Great Chris Ledoux song. And I used to ride bareback broncs.


----------



## coyotekiller3006

i shot alot of coyotes with my 30.06 and thats all i had when i started so i wrote that down as a name, now i shoot 223 but i dont wanna make a new profile!


----------



## bandman

I've always had a HUGE fascination w/ bands since I was knee high and always will.  They have to be the smallest most simplest thing of beauty! (I find myself looking at them the way women look at big rings.) :-?

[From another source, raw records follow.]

-- ==== Sys2Proof/Machine/Shedding.lean ====
section
/-! DEFINITION. Machine/Shedding.lean: the ledger's update every 100 µs: measure, shed, restore, admit, publish (06 R143–R156). -/

namespace Sys2Proof.Machine

/-! ### Measuring (R143) -/

/-- The mean applied value of a stage since the last update, as a fraction of full scale. -/
def Block.stageMean (b : Block) (n : Nat) : Rat :=
  let st := b.sg n
  let fs := f32Rat (w32 (b.sgDesc n) 4)
  (st.accRat + f32Rat (b.rd (Reg.outStageValue n)) * ((b.now - st.accAt : Nat) : Rat)) / 100000 / fs

/-- What a consumer draws. -/
def Block.measureOf (b : Block) (c : Nat) : Rat :=
  let e := b.consEnt c
  let full : Rat := ((b.cons c).rating : Rat)
  if u8 e 8 = 0 then (if u16 e 10 = 0xFFFF then full else b.stageMean (u16 e 10) * full)
  else
    let sid := u24 e 12
    if b.absent sid then full else
    match valRat (b.sigType sid) (b.sig sid).value with
    | some v => if v < 0 then full else v
    | none => full

/-- Measure every present consumer; the stages' means start afresh. -/
def Block.measureAll (b : Block) : Block :=
  let ms := (b.consAll.filter fun c => b.consPresent c).map fun c => (c, b.measureOf c)
  let b := ms.foldl (fun (b : Block) q => (b.putCons q.1 { b.cons q.1 with measured := q.2 }).setFld (Reg.lgrConsStatus q.1) 2 1 0) b
  ms.foldl (fun (b : Block) q =>
    let n := u16 (b.consEnt q.1) 10
    if n = 0xFFFF then b else b.putSg n { b.sg n with accRat := 0, accAt := b.now }) b

def Block.measuredSum (b : Block) (r : Nat) : Rat := b.resSum r fun c => if b.consPresent c then (b.cons c).measured else 0
def Block.overCount (b : Block) (r : Nat) : Nat := b.fld (Reg.lgrResStatus r) 16 16

/-- Count the updates in a row with the measured power above the capacity in force. -/
def Block.countOver (b : Block) (r : Nat) : Block :=
  b.setFld (Reg.lgrResStatus r) 16 16 (if (b.capacity r : Rat) < b.measuredSum r then satNat 65535 (b.overCount r + 1) else 0)

/-! ### Shedding (R152, R153, R156) -/

/-- A cut that was made: the resource, rank, trigger flags, consumers, deficit before it and the cut. -/
structure Cut where
  res : Nat
  rank : Nat
  flags : Nat
  cons : List Nat
  deficit : Rat
  cut : Rat
  deriving DecidableEq, Repr

/-- Put a limit of a resource on a consumer. -/
def Block.setLimit (b : Block) (r c : Nat) (l : Option Rat) : Block :=
  b.putCons c (if r < 8 then { b.cons c with limitF := l } else { b.cons c with limitC := l })

/-- Cut rank `k` on a resource by as much of a deficit as it holds. -/
def Block.cutRank (b : Block) (r k flags : Nat) (deficit : Rat) : Block × List Cut × Rat :=
  let cs := (b.consOn r).filter fun c => b.consRank c == k && decide (0 < b.grantOf c)
  let g := (cs.map fun c => b.weight c r * b.grantOf c).sum
  if deficit ≤ 0 ∨ g ≤ 0 then (b, [], deficit) else
  let cut := min deficit g
  let ls := cs.map fun c => (c, b.grantOf c * (g - cut) / g)
  let b := ls.foldl (fun (b : Block) q => b.setLimit r q.1 (some q.2)) b
  ((b.count Reg.lgrSheds).raise Reg.lgrFlags 0 (sidRes r), [{ res := r, rank := k, flags := flags, cons := cs, deficit := deficit, cut := cut }],
   deficit - cut)

/-- Mark the last cut with NEVER_SHED_EXCESS. -/
def markExcess (l : List Cut) : List Cut :=
  match l.reverse with
  | [] => []
  | c :: rest => (({ c with flags := c.flags + 4 } : Cut) :: rest).reverse

/-- Shed on a resource where a trigger holds; answers the cuts made, none where no trigger held. -/
def Block.shedRes (b : Block) (r : Nat) : Block × Option (List Cut) :=
  let granted := b.resSum r fun c => b.grantOf c
  let us : Rat := (b.usable r : Rat)
  let capT := decide (us < granted)
  let meaT := decide (502 ≤ b.overCount r)
  if !capT && !meaT then (b, none) else
  let d0 := if capT then granted - us else 0
  let d := if meaT then max d0 (b.measuredSum r - us) else d0
  let fl := b2n capT + 2 * b2n meaT
  let b := if b.resIn r then b.setFld (Reg.lgrResStatus r) 0 2 2 else b
  let b := b.setFld (Reg.lgrResStatus r) 16 16 0
  let out := (List.range 15).foldl (fun (acc : Block × List Cut × Rat) k =>
    let q := acc.1.cutRank r k fl acc.2.2
    (q.1, acc.2.1 ++ q.2.1, q.2.2)) (b, [], d)
  if 0 < out.2.2 then (out.1.raise Reg.lgrFlags 2 (sidRes r), some (markExcess out.2.1)) else (out.1, some out.2.1)

/-- Lanes as a bit mask. -/
def laneMask (l : List Nat) : Nat := l.foldl (fun m n => m ||| 2 ^ n) 0
/-- Lanes that hold a committed claim on one of some consumers. -/
def Block.lanesOn (b : Block) (cs : List Nat) : List Nat :=
  (List.range 16).filter fun n => cs.any fun c => (b.cons c).lane == n && decide (0 < (b.cons c).committed)

/-- After the cuts of an update: the records, and the fault paths of lanes whose grants fell below their minimums. -/
def Block.shedFaults (b : Block) (cuts : List Cut) : Block :=
  if cuts.isEmpty then b else
  let bad := (List.range 16).filter fun n => b.consAll.any fun c =>
    (b.cons c).lane == n && decide (0 < (b.cons c).committed) && decide (b.grantOf c < ((b.cons c).min : Rat))
  let b := cuts.foldl (fun (b : Block) q =>
    let ls := b.lanesOn q.cons
    b.record (sidRes q.res) 0x29 (leBytes 1 q.rank ++ leBytes 1 q.flags ++ leBytes 2 (laneMask ls) ++ leBytes 4 (wattsReg q.deficit) ++
      leBytes 4 (wattsReg q.cut) ++ leBytes 4 (laneMask (ls.filter fun n => bad.contains n)))) b
  bad.foldl (fun (b : Block) n => (b.raise Reg.lgrFlags 4 (sidLane n)).lnFault n 4 (b.lnStep n)) b

/-! ### Restoring (R155, R156) -/

/-- Remove the limits of a rank on a resource. -/
def Block.restoreRank (b : Block) (r k : Nat) : Block :=
  let cs := (b.consOn r).filter fun c => b.consRank c == k
  let before := (cs.map fun c => b.weight c r * b.grantOf c).sum
  let b := cs.foldl (fun (b : Block) c => b.setLimit r c none) b
  let after := (cs.map fun c => b.weight c r * b.grantOf c).sum
  let b := b.raise Reg.lgrFlags 1 (sidRes r)
  b.record (sidRes r) 0x2A (leBytes 1 k ++ zeroBytes 1 ++ leBytes 2 (laneMask (b.lanesOn cs)) ++ zeroBytes 4 ++
    leBytes 4 (wattsReg (after - before)) ++ zeroBytes 4)

/-- Do both conditions for restoring the highest rank hold at this update? -/
def Block.restoreOk (b : Block) (r k : Nat) : Bool :=
  decide (b.measuredSum r ≤ (b.usable r : Rat)) && b.fitsWithout r (· == k)

/-- The highest rank is restored when its conditions have held for RESTORE_MS. -/
def Block.restoreDue (b : Block) (r : Nat) : Block :=
  match (b.limitedRanks r).getLast? with
  | some k =>
    if 10 * u16 b.lgrHead 4 < (b.res r).held then (b.restoreRank r k).putRes r { b.res r with held := 0 } else b
  | none => b

/-- One update's restoring on a resource. -/
def Block.restoreRes (b : Block) (r : Nat) : Block :=
  let x := b.res r
  let ranks := b.limitedRanks r
  let b := if x.restoreAll && b.fitsWithout r (fun _ => true) then ranks.reverse.foldl (fun (b : Block) k => b.restoreRank r k) b else b
  let b := b.putRes r { b.res r with restoreAll := false }
  let b := match (b.limitedRanks r).getLast? with
    | some k => (b.putRes r { b.res r with held := if b.restoreOk r k then (b.res r).held + 1 else 0 }).restoreDue r
    | none => b
  if (b.limitedRanks r).isEmpty then
    (if b.resIn r then b.setFld (Reg.lgrResStatus r) 0 2 1 else b).putRes r { b.res r with held := 0 }
  else b

/-! ### Admission (R146–R148) -/

/-- What an update considers: a waiting claim set or a CLAIM action. -/
structure Bid where
  prio : Nat
  since : Nat
  action : Option Pend
  lane : Nat
  claims : List (Nat × Nat × Nat)
  deriving DecidableEq, Repr

/-- The order of R146 and R148. -/
def Bid.before (x y : Bid) : Bool :=
  if x.prio ≠ y.prio then x.prio < y.prio else if x.since ≠ y.since then x.since < y.since
  else if x.action.isSome ≠ y.action.isSome then !x.action.isSome else x.lane < y.lane

/-- Insert in order. -/
def insertBid (x : Bid) : List Bid → List Bid
  | [] => [x]
  | y :: r => if x.before y then x :: y :: r else y :: insertBid x r

/-- The bids that this update considers, in order. -/
def Block.bids (b : Block) : List Bid :=
  let sets := b.lgr.sets.filterMap fun p =>
    if p.2.admitted || p.2.withdrawn.isSome || decide (b.now ≤ p.2.presentedAt) then none
    else let t := p.2.waitingSince.getD b.now; some { prio := b.effPrio p.1 t, since := t, action := none, lane := p.1, claims := p.2.claims }
  let acts := b.seq.queue.filterMap fun p =>
    match p.claimAt, b.claimLane p.src with
    | some t, some n =>
      if t < b.now then
        some { prio := b.effPrio n t, since := t, action := some p, lane := n,
               claims := [(acTarget p.entry - 0xA01000, u32 p.entry 16, u32 p.entry 20)] }
      else none
    | _, _ => none
  (sets ++ acts).foldl (fun l x => insertBid x l) []

/-- The increase that a bid brings to a resource. -/
def Block.bidInc (b : Block) (x : Bid) (r : Nat) : Rat :=
  (x.claims.map fun q =>
    let held := if (b.cons q.1).lane = x.lane then b.standing q.1 else 0
    b.weight q.1 r * ((b.counted q.1 q.2.1 - held : Nat) : Rat)).sum

/-- Consider one bid; the state carries the resources held back for earlier waiters and what is to follow the update. -/
def Block.considerBid (b : Block) (blocked : List Nat) (x : Bid) : Block × List Nat :=
  let incs := (List.range 12).filter fun r => 0 < b.bidInc x r
  let other := x.claims.any fun q => let k := (b.cons q.1).lane; k != x.lane && k != 255 && decide (0 < b.standing q.1)
  let bad := incs.filter fun r => blocked.contains r || b.shedding r ||
    decide ((b.usable r : Rat) < b.resSum r (fun c => (b.standing c : Rat)) + b.bidInc x r)
  if !other && bad.isEmpty then
    let b := match x.action with
      | none => (match b.claimSet x.lane with | some s => b.admitSet x.lane s | none => b)
      | some _ => x.claims.foldl (fun (b : Block) q =>
          (b.putCons q.1 { b.cons q.1 with lane := x.lane, committed := q.2.1, min := q.2.2 }).showCons q.1) b
    let step := match x.action with | some _ => 0xFFFF | none => ((b.claimSet x.lane).map (·.step)).getD 0xFFFF
    let b := incs.foldl (fun (b : Block) r =>
      b.record (sidRes r) 0x28 (leBytes 1 x.lane ++ leBytes 1 x.prio ++ leBytes 2 step ++
        leBytes 4 (wattsReg (b.resSum r fun c => (b.standing c : Rat))) ++ leBytes 4 (satNat 0xFFFFFFFF ((b.now - x.since) / 1000)) ++
        zeroBytes 4)) b
    ((match x.action with | some p => b.finishAction p p.late stDone 0 | none => b), blocked)
  else
    match x.action with
    | some p => (b.finishAction p p.late stLedger 0, blocked)
    | none =>
      let b := match b.claimSet x.lane with
        | some s => (b.putSet x.lane { s with waitingSince := some x.since }).showWait x.lane (bad.headD 0xFF)
        | none => b
      (b, blocked ++ incs)

/-! ### The update (R145) -/

/-- A temporary capacity comes into force at the first update after its command (R159). -/
def Block.newCaps (b : Block) : Block :=
  b.lgr.res.foldl (fun (b : Block) p =>
    match p.2.newCap with
    | some v => (b.wrN (Reg.lgrResLimit p.1) v).putRes p.1 { b.res p.1 with newCap := none }
    | none => b) b

/-- The resources that the image declares. -/
def Block.resAll (b : Block) : List Nat := (List.range 12).filter fun r => b.resExists r

/-- Shed and restore on every resource, in the order 0 to 11. -/
def Block.shedAll (b : Block) : Block :=
  let out := b.resAll.foldl (fun (acc : Block × List Cut × List Nat) r =>
    let q := acc.1.shedRes r
    match q.2 with
    | some cs => (q.1, acc.2.1 ++ cs, acc.2.2 ++ [r])
    | none => (q.1, acc.2)) (b, [], [])
  let b := out.1.shedFaults out.2.1
  b.resAll.foldl (fun (b : Block) r =>
    if out.2.2.contains r then b.putRes r { b.res r with held := 0 } else b.restoreRes r) b

/-- One update. -/
def Block.ledgerUpdate (b : Block) : Block :=
  let b := ((b.ledgerTick.count48 Reg.lgrUpdates).blkCount 0x24).newCaps.measureAll
  let b := b.resAll.foldl (fun (b : Block) r => b.countOver r) b
  let b := b.shedAll
  let b := (b.bids.foldl (fun (acc : Block × List Nat) x => acc.1.considerBid acc.2 x) (b, [])).1
  let b := b.consAll.foldl (fun (b : Block) c => b.showCons c) b
  ({ b with lgr := { b.lgr with pub := some b.now, updAt := some b.now } }.showLedger).refreshAll

/-- R145: from t7, on each tick whose timebase time is a multiple of 100,000 ns, once a tick. -/
def execLedgerUpdate (s : State) : Host.Outcome State Fault Refusal :=
  nextB s fun b => if 7 ≤ b.boot.milestone ∧ b.now % 100000 < 4 ∧ b.lgr.updAt ≠ some b.now then b.ledgerUpdate else b

/-- R152: measured power has exceeded the capacity in force at 502 updates in a row. -/
def execMeasuredTrigger (res : Fin 12) (s : State) : Host.Outcome State Fault Refusal :=
  nextB s fun b =>
    let r := res.val
    if !b.resExists r || decide (b.overCount r < 502) then b else
    let q := b.shedRes r
    let b := q.1.shedFaults (q.2.getD [])
    ({ b with lgr := { b.lgr with pub := some b.now } }).showLedger

/-- R155: the conditions have held for RESTORE_MS. -/
def execRankRestore (res : Fin 12) (s : State) : Host.Outcome State Fault Refusal :=
  nextB s fun b =>
    let r := res.val
    if !b.resExists r || decide ((b.res r).held ≤ 10 * u16 b.lgrHead 4) then b else
    let b := b.restoreDue r
    let b := if (b.limitedRanks r).isEmpty && b.resIn r then b.setFld (Reg.lgrResStatus r) 0 2 1 else b
    ({ b with lgr := { b.lgr with pub := some b.now } }).showLedger

/-- At t7 the thermal floor and the consumers' ranks are loaded (R140, R161). -/
def Block.ledgerInit (b : Block) : Block :=
  let b := b.setFld Reg.lgrThermal 0 5 (u8 b.lgrHead 6)
  b.consAll.foldl (fun (b : Block) c => b.showCons c) b

end Sys2Proof.Machine
end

The obsession began many years ago while we were walking the banks doing some spring fishing and we happened to come up upon a pile of bones and feathers and wouldn't you know it---a shiny ole' band sitting smack dab in the middle of it.


----------



## hagfan72

I have been a HUGE Merle Haggard fan since I was old enough to operate my dad's reel-to-reel player. And I was born in 1972.


----------



## coyote_buster

i couldn't think of anything better.


----------



## SDHandgunner

Well the SD part is due to the fact that I have lived just about my entire life in South Dakota. The Handgunner part was just as easy. I have always been fascinated with Handguns ever since I fired one for the first time back was I was a pre teen. In addition back in 1982 I sold off every long gun I owned and set out to hunt with Single Shot Speciality Pistols. Yeah I have deviated off an on from Handguns over the years but always go back to my true love (well other than my wife and family that is).

Larry


----------



## 3200 ganger

The first forum I joined was for trapshooting. My nickname is derived from my last name. Remington 3200 trap gun, Gangestad last name, hence; 3200ganger


----------



## NDTerminator

Was dubbed Terminator back in the early 80's by my ex-wife (prior to that poser The Governator) as when I laid the sights or crosshairs on something it was generally a done deal. It stuck and has pretty much became permanent. After I went through and graduated Sniper School, I might as well have tattooed it on my carcass.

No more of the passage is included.